Quick link to what I think is the most interesting class in the CLR: https://git...

munificent · on Feb 3, 2015

Since I wrote a string hash code function recently[1], I was interested to see what they use. Like many, they're using[2] the venerable djb hash. That sent me down a rabbit hole where I discovered that Bernstein was 19 when he wrote about it. Wow.

[1]: https://github.com/munificent/wren/blob/master/src/wren_valu...

[2]: https://github.com/dotnet/coreclr/blob/master/src/mscorlib/s...

simfoo · on Feb 3, 2015

From their GetHashCode():

// We want to ensure we can change our hash function daily.

// This is perfectly fine as long as you don't persist the

// value from GetHashCode to disk or count on String A

// hashing before string B. Those are bugs in your code.

hash1 ^= ThisAssembly.DailyBuildNumber;

I'd love to hear the story behind this one :D

daeken · on Feb 3, 2015

I don't know the story, but the logic behind it is simple: If you want to guarantee no one depends on GetHashCode staying static between runs of an application, change it all the time.

evincarofautumn · on Feb 3, 2015

But now I can circumvent this hack by xoring with ThisAssembly.DailyBuildNumber again. :)

rplnt · on Feb 4, 2015

I think the story is even simpler than that as the code in question is prefaced with: #if DEBUG

The shipped product doesn't include this "randomness".

MichaelGG · on Feb 3, 2015

Also is it not for hash collision protection, which can end up hurting the runtime of many algorithms, causing a DoS?

plorkyeran · on Feb 3, 2015

No, it has no effect on hash collisions. Two hashes that are equal before being xored with the daily build number will still be equal afterwards.

porges · on Feb 3, 2015

It won't help much there as the number is static for a particular build.

munificent · on Feb 3, 2015

The hash randomization for security is above this part of the code.
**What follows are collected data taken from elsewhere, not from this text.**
-- ==== Sys2Proof/Tests/Slice0.lean ====
section
/-! SUPPORT. Tests of the model: ill-formed commands are refused, single steps give what the worked examples of the spec
say, and for the statements with hypotheses there are states and operands that meet them. Each witness is a conjunction,
one part for each clause of the statement. Left without a witness here, since the kernel would compute for minutes: clauses
behind a verified ECDSA signature (image checks, the end of a key exchange, SESSION_OPEN), and clauses that need a full
table of 4,096 or more entries. -/
open Sys2Proof Sys2Proof.Machine
namespace Sys2Proof.Tests
set_option Elab.async false
/-- `TablesOk` as a Bool. -/
def tablesOkB (s : State) : Bool :=
  Tbl.wf resetWord s.regs && Tbl.wf (fun _ => ({} : Ctxt)) s.ctxs &&
  (s.ctxs.all fun e => Tbl.wf (fun _ => (0 : Dword)) e.2.g && Tbl.wf (fun _ => false) e.2.p) &&
  Tbl.wf (fun _ => ({} : Queue)) s.queues && Tbl.wf (fun _ => (0 : Byte)) s.mrt.scratch &&
  Tbl.wf (fun _ => (0 : BitVec 128)) s.mrt.imem && Tbl.wf (fun _ => (0 : Dword)) s.syn.objs &&
  Tbl.wf (fun _ => ({} : TrigEntry)) s.syn.trigs && Tbl.wf (fun _ => ({} : Win)) s.wins.tbl &&
  Tbl.wf (fun _ => ({} : Peer)) s.xpt.peers && Tbl.wf (fun _ => ({} : Group)) s.yar.groups &&
  Tbl.wf (fun _ => ({} : LinkPort)) s.links && (s.links.all fun e => Tbl.wf (fun _ => ({} : Credit)) e.2.credits) &&
  Tbl.wf (fun _ => resetTokens) s.sch.tokens && Tbl.wf (fun _ => (0 : Nat)) s.sch.rates &&
  (s.xpt.ops.all fun e => e.2.id = e.1) && (s.tgt.ops.all fun e => e.2.id = e.1)
/-- `TablesOk` from its Bool. -/
theorem tablesOk_of {s : State} (h : tablesOkB s = true) : TablesOk s := by
  simp only [tablesOkB, Bool.and_eq_true, List.all_eq_true, decide_eq_true_eq] at h
  obtain ⟨⟨⟨⟨⟨⟨⟨⟨⟨⟨⟨⟨⟨⟨⟨⟨h1, h2⟩, h3⟩, h4⟩, h5⟩, h6⟩, h7⟩, h8⟩, h9⟩, h10⟩, h11⟩, h12⟩, h13⟩, h14⟩, h15⟩, h16⟩, h17⟩ := h
  exact ⟨h1, h2, h3, h4, h5, h6, h7, h8, h9, h10, h11, h12, h13, h14, h15, h16, h17⟩
/-- A block in service: bring-up done, the fabric running. -/
def up : State :=
        ({ State.reset with pins := { State.reset.pins with porst := false, fcValid := true, trgReady := true, fltStopped := false }, bdg := { State.reset.bdg with boot := .done, running := [1] }, time := { units := ns 1000000, refclks := 200000 } } : State).wr CSP_STATUS.FC_RUN 1
/-- A tier in progress at a step. -/
def tr (n : Nat) (st : TierStep) : TierRun := { n := n, step := st }
/-- The block with a tier in progress. -/
def upT (n : Nat) (st : TierStep) : State := { up with bdg := { up.bdg with tier := some (tr n st) } }
/-- The same with the step's time over. -/
def upTm (n : Nat) (st : TierStep) : State := { up with bdg := { up.bdg with tier := some { tr n st with mark := some 0 } } }
/-- The block with an event waiting for a record. -/
def wait1 (c : Nat) : State := { up with hhg := { up.hhg with waiting := [⟨0x18, c, 1, 5, false⟩] } }
/-- A request at the Host Memory Port. -/
def rq (w : Bool) (a n : Nat) : HmpReq :=
        { write := w, addr := a, len := n, src := 4, bytes := [], strb := 0, xfer := 7, off := 0 }
/-- The block with one channel of the Host Memory Port. -/
def upCh (c : Nat) (h : HmpChan) : State := { up with hmp := { up.hmp with chans := [(c, h)] } }
/-- The block with a host write in progress. -/
def upXf (h : HmpChan) (left : Nat) : State :=
        { up with hmp := { up.hmp with chans := [(3, h)], xfers := [(7, { k := .hostWr 4, write := true, len := 128, got := [], left := left })] } }
/-- The block with one queue. -/
def upQ (v : Queue) : State := { up with queues := [(5, v)] }
/-- The bytes of a descriptor: opcode, format, length. -/
def pushB (op fmt len : Nat) : List Byte := (List.range 64).map fun i => if i = 0 then BitVec.ofNat 8 op else if i =
        62 then BitVec.ofNat 8 fmt else if i = 12 then BitVec.ofNat 8 len else 0
/-- A descriptor. -/
def dsc : Desc := { opcode := 0, format := 1, length := 8, index := 9 }
/-- The block with one trigger pending. -/
def upTrig (e : TrigEntry) : State :=
        { up with syn := { up.syn with trigs := [(2, { e with pending := true })], deliv := [2, 4] } }
/-- A packet before its CRC. -/
def pk0 (op : Nat) : Pkt :=
        { opcode := op, src := 5, tc := 4, stag := 7, rsp := 128 ≤ op, length := (match op with | 1 => 8 | 2 => 8 | 3 => 16 | 4 => 8 | 9 => 16 | 0x83 => 8 | 0x82 => 8 | _ => 0), payload := List.replicate (match op with | 1 => 8 | 3 => 16 | 4 => 8 | 9 => 16 | 0x83 => 8 | 0x82 => 8 | _ => 0) 1, life := up.life, tag := 9, w8 := op = 3, dest := up.node, pkey := if op = 0x8F then 0 else 6 }
/-- A packet. -/
def pk (op : Nat) : Pkt := (pk0 op).seal
/-- The block with one peer entry. -/
def upP (p : Peer) : State := { up with xpt := { up.xpt with peers := [(11, p)] } }
/-- A peer whose receiving half is valid. -/
def rx1 : Peer := { rxState := 1, rxStag := 7 }
/-- A response record. -/
def rec7 (op : Nat) (st : Option Nat) : RespRec :=
        { stream := 11, stag := 7, seq := 0, status := st, opcode := op, result := 44, created := 0 }
/-- The block with one outstanding packet. -/
def upE (e : OotEntry) : State :=
        { up with xpt := { up.xpt with oot := [(9, e)], ops := [(4, { id := 4, opcode := e.opcode, dest := 5, tc := 4, len := 8, ext := [(4096, 8)], out := 1, made := 8 })] } }
/-- An outstanding packet. -/
def ent (op : Nat) : OotEntry :=
        { state := 2, op := 4, peer := 5, tc := 4, opcode := op, seq := 3, stag := 7, attempt := 1, deadline := some 0, len := 8 }
/-- A response packet. -/
def rpk (op : Nat) : Pkt := { pk0 op with seq := 3 }.seal
/-- A block whose partition key table knows the key. -/
def keyed (s : State) : State :=
        (((s.wr (RTR_PKEY.VALID 3) 1).wr (RTR_PKEY.KEY 3) 6).wr (RTR_PKEY.PORTS 3) 0x800).wr (RTR_PKEY.LOCAL 3) 1
/-- The block with one packet in the router. -/
def upB (b : RtPkt) : State := keyed { up with rtr := { up.rtr with bufs := [b] } }
/-- A packet in transit. -/
def tb : RtPkt := { from_ := 11, pkt := { pk 4 with dest := 9 }.seal, since := 0 }
/-- A packet with its egress chosen. -/
def egr (late ent : Bool) : RtPkt := { tb with dir := some 3, egress := some 11, entering := ent, late := late }
/-- A link with credit. -/
def lnk11 : LinkPort := { credits := [(8, { limH := 100, limD := 4000 })], maxpkt := 0 }
/-- The block with packets in the router and a link that is UP. -/
def upG (l : List RtPkt) : State :=
        { (keyed { up with rtr := { up.rtr with bufs := l } }).wr (LNK_STATUS.STATE 11) 3 |>.wr (LNK_STATUS.VC_RUN 11) 0xFFFF with links := [(11, lnk11)] }
/-- The block with one valid window. -/
def winOk (s : State) : State :=
        { s with wins := { s.wins with tbl := [(0, { state := .valid, base := 4096, bound := 4096, wr := true, rd := true, at_ := true, pkey := 6 })] } }
/-- An instruction word. -/
def mw (op d a b c fn imm : Nat) : Nat := 2 ^ 120 * op + 2 ^ 111 * d + 2 ^ 106 * a + 2 ^ 101 * b + 2 ^ 96 * c + 2 ^ 80 * fn + imm
/-- A context that is ready. -/
def mc : Ctxt := { state := .ready, pc := 5, g := [(1, 7), (2, 0xFFFFFFFFFFFFFFFE), (3, 3)], p := [(1, true)] }
/-- The block with an instruction at the context's pc. -/
def mSc (w : Nat) (c : Ctxt) : State :=
        { (up.wr (MRT_CTX_CFG0.CODE_BASE 35) 4).wr (MRT_CTX_CFG1.CODE_LEN 35) 4 with mrt := { up.mrt with imem := [(5, BitVec.ofNat 128 w)] }, ctxs := [(35, c)] }
/-- The same for the usual context. -/
def mS (w : Nat) : State := mSc w mc
/-- The block with one link. -/
def ln (p ls st : Nat) (l : LinkPort) : State :=
        { (up.wr (LAN_PORT_STATUS.STATE p) ls).wr (LNK_STATUS.STATE p) st with links := [(p, l)] }
/-- The block with one lane port. -/
def lpo (p ls : Nat) (v : LanePort) : State :=
        { up.wr (LAN_PORT_STATUS.STATE p) ls with lanes := { up.lanes with ports := [(p, v)] } }
/-- Another lane port in a state. -/
def setLp (s : State) (p : Nat) (v : LanePort) : State := { s with lanes := { s.lanes with ports := [(p, v)] } }
/-- A transfer whose last data came. -/
def xf (k : Purpose) (bytes : List Byte) (st : Nat) : Xfer :=
        { k := k, write := false, len := bytes.length, got := [⟨0, bytes, st⟩], left := 0 }
/-- A state with its clock far on. -/
def late (s : State) : State := { s with time := { s.time with units := ns 1000000000000 } }
/-- A state with another instruction in the test access port. -/
def jt (s : State) : State := { s with pins := { s.pins with ir := 0x10 } }
/-- A port whose eight lanes are trained, with its link. -/
def trained (p : Nat) (l : LinkPort) (st : Nat) : State := let a :=
        { (up.wr (LAN_PORT_STATUS.STATE p) 6).wr (LNK_STATUS.STATE p) st with links := [(p, { l with txWidth := 8, rxWidth := 8 })], lanes := { up.lanes with ports := [(p, { txMask := 255, rxMask := 255 })] } };
      (lanesOf a p).foldl (fun t k => ((t.setLane k { t.lane k with aligned := true, txGen := 77 + k, rxGen := 77 + k }).wr (LAN_LANE_STATUS.LOGICAL k) (k % 8)).wr (LAN_LANE_STATUS.IN_USE k) 1) a
/-- A message of the link layer. -/
def lmsg (type : Nat) (body : List Byte) : List Byte := bypassMsg 1 type 1 body
/-- A training port as the far end sees it. -/
def farT : State := let a := lpo 4 5 { seed := 99, count := 0 };
      (lanesOf a 4).foldl (fun t k => (t.setLane k { t.lane k with aligned := true }).wr (LAN_LANE_STATUS.LOGICAL k) (k % 8)) a
/-- A frame on each of its lanes. -/
def tsF (type : Nat) : List CtlFrame := (List.range 8).map fun i => ⟨i, 100 + i, ctlFrame farT 4 i type⟩
/-- A state whose port 11 uses all of its lanes. -/
def used11 (s : State) : State := (lanesOf s 11).foldl (fun t k => t.wr (LAN_LANE_STATUS.IN_USE k) 1) s
/-- The image of a group descriptor. -/
def gimg (fl ph md sto arith : Nat) : List Byte := natLE 4 0xABCD ++ natLE 2 6 ++ natLE 1 fl ++ natLE 1 1 ++ natLE 2 ph ++
        natLE 1 md ++ natLE 1 sto ++ List.replicate 12 0 ++ natLE 8 arith ++ List.replicate 16 0 ++ natLE 1 4 ++ natLE 1 1 ++
        natLE 1 1 ++ natLE 1 0x43 ++ natLE 4 7 ++ natLE 4 5 ++ List.replicate 64 0
/-- A group. -/
def grp : Group := { state := 1, image := gimg 0 0xFFFF 0 0 0, issued := 10, ended := 10 }
/-- The block with one group. -/
def upY (g : Group) (y : Yarrow) : State := { up with yar := { y with groups := [(9, g)] } }
/-- A collective packet. -/
def cpk (op off : Nat) (pl : List Byte) : Pkt :=
        { pk0 op with pkey := 6, window := 9, offset := off, payload := pl, length := pl.length }
/-- A READY packet. -/
def rdy (n ga gc : Nat) (off : Nat) : Pkt := cpk 0x20 (n + off) (natLE 8 0xABCD ++ natLE 8 ga ++ natLE 8 gc)
/-- A step in progress. -/
def yst (ph len ga gc : Nat) : YStep :=
        { g := 9, step := 12, phase := ph, ctx := 35, be := 3, ga := ga, gb := 0, gc := gc, swin := 0, dwin := 0, len := len, since := 0 }
/-- A fragment of a message of the key exchange. -/
def fm (type egen i n : Nat) (d : List Byte) : List Byte := bypassMsg 1 type 3 (natLE 1 egen ++ natLE 1 (i + 16 * n) ++ d)
/-- A link with its exchange in progress. -/
def sgx (k : SealLink) : State :=
        (((ln 11 6 1 { farCap := some (bypassMsg 1 3 1 (natLE 6 0 ++ natLE 3 5 ++ natLE 1 4)) }).setSealLink 11 k).wr SEA_STATUS.RNG_OK 1).wr (SEA_LINK0.STATE 11) 1
/-- A state with an anchor. -/
def withAnchor (s : State) : State :=
        { s with sea := { s.sea with anchorKey := pubOf 17, fuses := { s.sea.fuses with anchor0 := List.replicate 48 3 } } }
/-- A group with the abort step. -/
def grpA : Group := { grp with image := (gimg 0 0xFFFF 0 7 0).take 50 ++ natLE 1 3 ++ (gimg 0 0xFFFF 0 7 0).drop 51 }
/-- A Stoat message. -/
def smsg (type step b6 b7 len st op : Nat) : List Byte := [2, BitVec.ofNat 8 type] ++ natLE 2 9 ++ natLE 2 step ++
        natLE 1 b6 ++ natLE 1 b7 ++ natLE 1 len ++ natLE 1 st ++ natLE 1 op ++ List.replicate 85 5
/-- The block with Stoat operations. -/
def upS (st : List StoOp) : State := upY grpA { stoats := st }
/-- The block with a Foxglove unit. -/
def upF (f : Fox) : State := { up with fox := f, build := { up.build with fox := true } }
/-- An entry of the Foxglove queue. -/
def fxe (k : FoxKind) (tiles slot len : Nat) : FoxEntry :=
        { id := 3, kind := k, ctx := 35, be := 4, tiles := tiles, slot := slot, len := len }
/-- A session. -/
def sess : Session := { number := 3, key := List.replicate 32 9 }
/-- A management message. -/
def amm (type flags : Nat) (body : List Byte) : List Byte := ammMake type flags 0 0 7 9 0xFFFFF [] body
/-- The plain text of a session command. -/
def cmdText (op : Nat) (args : List Byte) : List Byte := natLE 2 op ++ [0, 0] ++ args
/-- A text sealed under the session's key. -/
def sealed (aad text : List Byte) : List Byte := natLE 4 3 ++ natLE 8 5 ++ (gcmCrypt sess.key (sessionIv 3 5) text ++
        gcmTag sess.key (sessionIv 3 5) aad (gcmCrypt sess.key (sessionIv 3 5) text))
/-- The header of a session command. -/
def cmdHead (op : Nat) (args : List Byte) : List Byte := ammMake 0x14 1 0 0 7 9 0xFFFFF [] (List.replicate (32 + args.length) 0) |>.take 48
/-- A session command. -/
def cmdM (op : Nat) (args : List Byte) : List Byte := cmdHead op args ++ sealed (ammAad (cmdHead op args)) (cmdText op args)
/-- The state once the command has been opened. -/
def opened (s : State) (via op : Nat) (args : List Byte) : State := let n := noteCmd (takeInbox s via (cmdM op args)) 3 5;
        if op = 11 then extendCfg n (ascii "DEBUG-UNLOCK") else if 2 ≤ op ∧ op ≤ 15 then extendCfg n (cmdText op args) else n
/-- A state with the session open. -/
def upC (s : State) : State := { s with sea := { s.sea with sessions := [sess] } }
/-- A fragment of a management message. -/
def frag (type id idx : Nat) (d : List Byte) : List Byte := [3, BitVec.ofNat 8 type] ++ natLE 2 id ++ natLE 2 idx ++ [0, 0] ++ d
/-- A state with a message in parts. -/
def prt (s : State) (v : AmmPart) : State := { s with bdg := { s.bdg with parts := [(11, v)] } }
/-- A state that is a member of a grove. -/
def mem (s : State) : State :=
        { s.wr BDG_GROVE.MEMBER 1 with bdg := { s.bdg with healthPeriod := 10, congPeriod := 10, lastHealth := s.now, lastCong := s.now } }
/-- The image of a group that passes its checks. -/
def okImg : List Byte := natLE 4 0xABCD ++ natLE 2 6 ++ natLE 1 0 ++ natLE 1 1 ++ natLE 2 4 ++ natLE 1 0 ++ natLE 1 0 ++
        List.replicate 8 0 ++ natLE 2 0xFFFF ++ natLE 2 0xFFFF ++ natLE 8 0 ++ List.replicate 16 0 ++ natLE 1 1 ++ natLE 1 0 ++
        natLE 1 0 ++ natLE 1 0 ++ natLE 4 0xFFFFF ++ natLE 4 0xFFFFF ++ List.replicate 66 0 ++ [1, 0]
/-- A state with a configuration in its flash. -/
def cfgS (s : State) : State := let b : List Byte := natLE 4 0x43464757 ++ natLE 4 0;
        { s with burrow := { s.burrow with flash := ((List.range 12).zip (b ++ natLE 4 (crc32c b))).foldl (fun f x => f.set 0xFF (0x110000 + x.1) x.2) [] } }
/-- The levels of eight lanes that carry the flit of FSEQ 9 of `trained 11`. -/
def wireLevels : List (List Nat) := [1517681908155778636192722420018371681168674213359767244631760327762115663655600135, 6065672900492956992233338499054856665405528747858825325956625264635160186384809984, 6076179110261629900699644915474676317921563019962773557042400576806660571116077226, 1513984533314137663714885655882113741039094366434591581986960153753566270333124778, 6058315749315209304386744652025751075285348435520207734349392687038473450449534976, 6058694561325911627269894779079729043088988594106421032169272001967210779655536698, 6061546733070858508180762897901248323119341419096482877406001449445870801911808232, 1513656182455617644012347196657241817109904306774343013891300213784831701275377664].map fun n => (List.range 136).map fun i => n / 4 ^ i % 4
gus_massa · on Feb 3, 2015

IIRC, a few yeas ago appeared a denial of service attack, probably originally for Phyton, but it was ported son to other languages.

The idea is that the hash is good enough for normal list, but it's not a cryptographic hash and it's easy to find collisions. Then you can make a lot of requests with strings that has the same hash value. Now the hash operations are O(N) instead of O(~1) and everything is slower.

Using an unpredictable hash calculation makes this attack more difficult.

omaranto · on Feb 3, 2015

Your typo can be easily fixed by a Python one-liner:

    >>> (lambda w:w[2:]+w[:2])(''.join(sorted("Phyton",key=lambda c:math.sin(ord(c)^50))))
    'Python'

euroclydon · on Feb 3, 2015

It's in a #if DEBUG statement so it would not change. Historically, even if they shipped the debug symbols, the assembly would have been built in release. Now, I suppose you could build it in debug.

Aleman360 · on Feb 3, 2015

The Reference Source site is much easier to navigate. Method names are hyperlinks:

http://referencesource.microsoft.com/#mscorlib/system/string...

sekasi · on Feb 4, 2015

Admittedly, I've never been big in C#, but I'm AMAZED by how much repetition string comparison there is.

IE: Environment.GetResourceString("ArgumentOutOfRange_Index")

The string there is in multiple areas of that class, and the same behavior is displayed for all of them. Wouldn't logic suggest everything such as above would be moved in to a constant repository for clarity and also less potential human error for future additions?

Rapzid · on Feb 4, 2015

It's pretty common in C# to use Constants to represent strings. Cuts down on the repetition as you said and you get the Intellisense too. I'd be curios to know the reasoning for using the literals as well.

mike_hearn · on Feb 4, 2015

And for comparison:

http://grepcode.com/file/repository.grepcode.com/java/root/j...

It's sort of surprising to me how much huger the .NET version is, in terms of code. Virtually all the lines in the Java version are API docs. The .NET version doesn't seem to have them (they must be elsewhere?) but it does have a lot more code and that code is much lower level.

Not sure what that means, if anything, but it's interesting.

DoggettCK · on Feb 3, 2015

That does answer an unanswered question I had on SO about string hashing. If strings are immutable, why isn't the hash code memoized? Seems like it would make HashSet/Dictionary lookups using string keys much faster.

munificent · on Feb 3, 2015

Presumably because it's not worth the memory hit to store the hash.

DoggettCK · on Feb 3, 2015

That was my assumption, too. They do memoize the length, but I'm sure those bytes add up, having run into OutOfMemoryExceptions building huge amounts of strings before.

reddiric · on Feb 3, 2015

Strings know their length in the CLR because they are represented as BSTRs

http://blogs.msdn.com/b/ericlippert/archive/2011/07/19/strin...

This lets them interoperate with OLE Automation.

porges · on Feb 4, 2015

You have to store the length, C# strings can contain '\0' (although the hashing code doesn't take this into account!)